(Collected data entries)
-=-=-

-- ==== Sys2Proof/Tests/Slice0.lean ====
section
/-! SUPPORT. Small tests, their expected values taken from the spec's worked encodings (R95) and test vectors
(95_test_vectors.md), and a witness for every statement that has hypotheses. -/

namespace Sys2Proof.Tests

open Sys2Proof Sys2Proof.Machine Sys2Proof.Claims

/-! ### Helpers -/

/-- A field of the state an outcome leads to. -/
def after {α : Type} (o : Host.Outcome State Fault Refusal) (f : State → α) : Option α :=
  match o with
  | .next t => some (f t)
  | .fault _ => none
  | .refused _ => none

/-- The word decodes to the command, and is the command's word. -/
def isWordOf (w : Command) (i : Instr) : Bool :=
  (match decode w with
    | .ok j => j == i
    | .error _ => false) && encode i == w

/-- The decoder rejects the word with the code. -/
def rejects (w : Command) (c : Violation) : Bool :=
  match decode w with
  | .ok _ => false
  | .error d => d == c

/-- The reset state with A and F set. -/
def withAF (a f : Byte) : State := (State.reset.writeReg8 .a a).writeReg8 .f f

/-- The reset state in the other carry mode, with A and F set. -/
def withAFTrue3 (a f : Byte) : State := { withAF a f with cfg := { State.reset.cfg with carryMode := .true3 } }

/-- The reset state with one byte of external memory and a pair pointing to it. -/
def pointing (p : Pair) (a : Word) (v : Byte) (s : State) : State := (s.writePair p a).extWrite Config.env a v

/-- A and F after a command. -/
def afterAF (i : Instr) (s : State) : Option (Byte × Byte) := after (exec i s) fun t => (t.readReg8 .a, t.readReg8 .f)

/-- The reset state with inputs issued. -/
def issued (xs : List HostInput) : State := { State.reset with inbox := xs }

/-- The reset state with a finite accumulator of 4 bits holding `n`. -/
def acc4 (n : Nat) : State := { State.reset with acc := n, cfg := { State.reset.cfg with accWidth := some 4 } }

/-! ### The fixture peripherals of 95_test_vectors.md section 2.8 -/

/-- A hook that returns its state and the window unchanged. -/
def keep (st : PState) (w : Window) : PState × Window := (st, w)

def divtHooks : PeripheralHooks where
  reset _ w _ := ([0], w.set 4 0)
  tick st w n _ :=
    let d := (st.headD 0 + n.toNat) % 65536
    ([d], w.set 4 (BitVec.ofNat 8 (d / 256)))
  onRead st w _ _ := keep st w
  onWrite _ w _ _ _ := ([0], w.set 4 0)

def cntrHooks : PeripheralHooks where
  reset _ w _ := ([0], w)
  tick st w _ _ := keep st w
  onRead st w a _ :=
    let n := st.headD 0 + 1
    ([n], if a = 0xFF01 then w.set 1 (BitVec.ofNat 8 n) else w.set 2 (BitVec.ofNat 8 n))
  onWrite st w _ _ _ := keep st w

def timtHooks : PeripheralHooks where
  reset st w _ := keep st w
  tick st w _ _ := (st, w.set 5 (w[4] + 1))
  onRead st w _ _ := keep st w
  onWrite st w _ _ _ := keep st w

def latchHooks : PeripheralHooks where
  reset _ w _ := ([0, 0], w.set 15 0xE0)
  tick st w _ _ := keep st w
  onRead st w _ _ := keep st w
  onWrite st w _ v _ := ([st.headD 0 + 1, w[15].toNat], w.set 15 (v ||| 0xE0#8))

/-- A memory with a read-only region below 0x8000 that holds 0x42, and one byte above it (R56 names read-only regions). -/
def romBelow8000 : ExtMemOps where
  read st a := (if a < 0x8000 then 0x42 else BitVec.ofNat 8 (st.headD 0), st)
  write st a v := if a < 0x8000 then st else [v.toNat]

/-- A memory whose reads answer how many there have been: reads with a side effect. -/
def countingReads : ExtMemOps where
  read st _ := (BitVec.ofNat 8 (st.headD 0 + 1), [st.headD 0 + 1])
  write st _ _ := st

def fixtureEnv : Env where
  hooks k := match k with
    | 0 => divtHooks
    | 1 => cntrHooks
    | 2 => timtHooks
    | _ => latchHooks
  ext _ := 0
  extMems k := match k with
    | 0 => romBelow8000
    | _ => countingReads
  extInit _ := 0

def divt : PeripheralDecl := ⟨0, [0xFF04], [0]⟩
def cntr : PeripheralDecl := ⟨1, [0xFF01, 0xFF02], [0]⟩
def timt : PeripheralDecl := ⟨2, [0xFF05], []⟩
def latch : PeripheralDecl := ⟨3, [0xFF0F], [0, 0]⟩

/-- Peripherals that claim the first and the last byte of the window. -/
def edges : PeripheralDecl := ⟨1, [0xFF00, 0xFF4B], [0]⟩

/-- An instance with the peripherals of a list. -/
def instanceOf (ps : List PeripheralDecl) : Host.Outcome State Fault Refusal :=
  construct fixtureEnv 0x0100 .fold none .flatRam ps [] []

/-- A field of an operation's result in an instance without peripherals over another external memory. -/
def overMemory {α : Type} (k : Nat) (f : State → α) : Option α :=
  after (construct fixtureEnv 0x0100 .fold none (.other k) [] [] [0]) f

/-- A field of an operation's result in an instance with the peripherals of a list. -/
def inInstance {α : Type} (ps : List PeripheralDecl) (f : State → α) : Option α := after (instanceOf ps) f

/-! ### WellFormed (R223): an ill-formed term for each check, refused -/

theorem test_wellFormed_refuses_iord :
    (Instr.iord 0xFEFF).wellFormed = false ∧ (Instr.iord 0xFF4C).wellFormed = false := by decide
theorem test_wellFormed_refuses_iowr :
    (Instr.iowr 0xFEFF 1).wellFormed = false ∧ (Instr.iowr 0xFF4C 1).wellFormed = false := by decide
theorem test_wellFormed_refuses_iodw :
    (Instr.iodw 0xFEFF 1).wellFormed = false ∧ (Instr.iodw 0xFF4C 1).wellFormed = false := by decide
theorem test_wellFormed_accepts_the_window_edges :
    (Instr.iord 0xFF00).wellFormed = true ∧ (Instr.iowr 0xFF4B 1).wellFormed = true ∧
      (Instr.iodw 0xFF00 1).wellFormed = true ∧ (Instr.mrd8 0x0000).wellFormed = true := by decide

/-! ### Decoding: every constructor, by a word of R95, R87 or a test vector -/

theorem test_words_register_file :
    isWordOf 0x017000000000#48 (.rd8 .f) = true ∧ isWordOf 0x021000000012#48 (.wr8 .b 0x12) = true ∧
    isWordOf 0x034000000000#48 (.rd16 .sp) = true ∧ isWordOf 0x04400000FFFE#48 (.wr16 .sp 0xFFFE) = true ∧
    isWordOf 0x053000000000#48 (.tstf .c) = true ∧ isWordOf 0x062000000000#48 (.setf .h) = true ∧
    isWordOf 0x071000000000#48 (.clrf .n) = true := by decide

theorem test_words_alu_value :
    isWordOf 0x1000000000FF#48 (.add 0xFF) = true ∧ isWordOf 0x11000000003B#48 (.adc 0x3B) = true ∧
    isWordOf 0x12000000003E#48 (.sub 0x3E) = true ∧ isWordOf 0x13000000004F#48 (.sbc 0x4F) = true ∧
    isWordOf 0x14000000003F#48 (.and 0x3F) = true ∧ isWordOf 0x15000000000F#48 (.or 0x0F) = true ∧
    isWordOf 0x16000000005A#48 (.xor 0x5A) = true := by decide

theorem test_words_alu_register :
    isWordOf 0x201000000000#48 (.addr .b) = true ∧ isWordOf 0x217000000000#48 (.adcr .f) = true ∧
    isWordOf 0x222000000000#48 (.subr .c) = true ∧ isWordOf 0x233000000000#48 (.sbcr .d) = true ∧
    isWordOf 0x244000000000#48 (.andr .e) = true ∧ isWordOf 0x255000000000#48 (.orr .h) = true ∧
    isWordOf 0x266000000000#48 (.xorr .l) = true := by decide

theorem test_words_alu_indirect :
    isWordOf 0x302000000000#48 (.addm .hl) = true ∧ isWordOf 0x312000000000#48 (.adcm .hl) = true ∧
    isWordOf 0x320000000000#48 (.subm .bc) = true ∧ isWordOf 0x331000000000#48 (.sbcm .de) = true ∧
    isWordOf 0x342000000000#48 (.andm .hl) = true ∧ isWordOf 0x351000000000#48 (.orm .de) = true ∧
    isWordOf 0x360000000000#48 (.xorm .bc) = true := by decide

-=-=-

- [TASK] Reproduce exactly the lines above from the line with "let n := st.headD 0 + 1" to the line with "construct fixtureEnv 0x0100 .fold none .flatRam", including both, and add nothing.

- [EXERCISE RESPONSE]
    let n := st.headD 0 + 1
    ([n], if a = 0xFF01 then w.set 1 (BitVec.ofNat 8 n) else w.set 2 (BitVec.ofNat 8 n))
  onWrite st w _ _ _ := keep st w

def timtHooks : PeripheralHooks where
  reset st w _ := keep st w
  tick st w _ _ := (st, w.set 5 (w[4] + 1))
  onRead st w _ _ := keep st w
  onWrite st w _ _ _ := keep st w

def latchHooks : PeripheralHooks where
  reset _ w _ := ([0, 0], w.set 15 0xE0)
  tick st w _ _ := keep st w
  onRead st w _ _ := keep st w
  onWrite st w _ v _ := ([st.headD 0 + 1, w[15].toNat], w.set 15 (v ||| 0xE0#8))

/-- A memory with a read-only region below 0x8000 that holds 0x42, and one byte above it (R56 names read-only regions). -/
def romBelow8000 : ExtMemOps where
  read st a := (if a < 0x8000 then 0x42 else BitVec.ofNat 8 (st.headD 0), st)
  write st a v := if a < 0x8000 then st else [v.toNat]

/-- A memory whose reads answer how many there have been: reads with a side effect. -/
def countingReads : ExtMemOps where
  read st _ := (BitVec.ofNat 8 (st.headD 0 + 1), [st.headD 0 + 1])
  write st _ _ := st

def fixtureEnv : Env where
  hooks k := match k with
    | 0 => divtHooks
    | 1 => cntrHooks
    | 2 => timtHooks
    | _ => latchHooks
  ext _ := 0
  extMems k := match k with
    | 0 => romBelow8000
    | _ => countingReads
  extInit _ := 0

def divt : PeripheralDecl := ⟨0, [0xFF04], [0]⟩
def cntr : PeripheralDecl := ⟨1, [0xFF01, 0xFF02], [0]⟩
def timt : PeripheralDecl := ⟨2, [0xFF05], []⟩
def latch : PeripheralDecl := ⟨3, [0xFF0F], [0, 0]⟩

/-- Peripherals that claim the first and the last byte of the window. -/
def edges : PeripheralDecl := ⟨1, [0xFF00, 0xFF4B], [0]⟩

/-- An instance with the peripherals of a list. -/
def instanceOf (ps : List PeripheralDecl) : Host.Outcome State Fault Refusal :=
  construct fixtureEnv 0x0100 .fold none .flatRam ps [] []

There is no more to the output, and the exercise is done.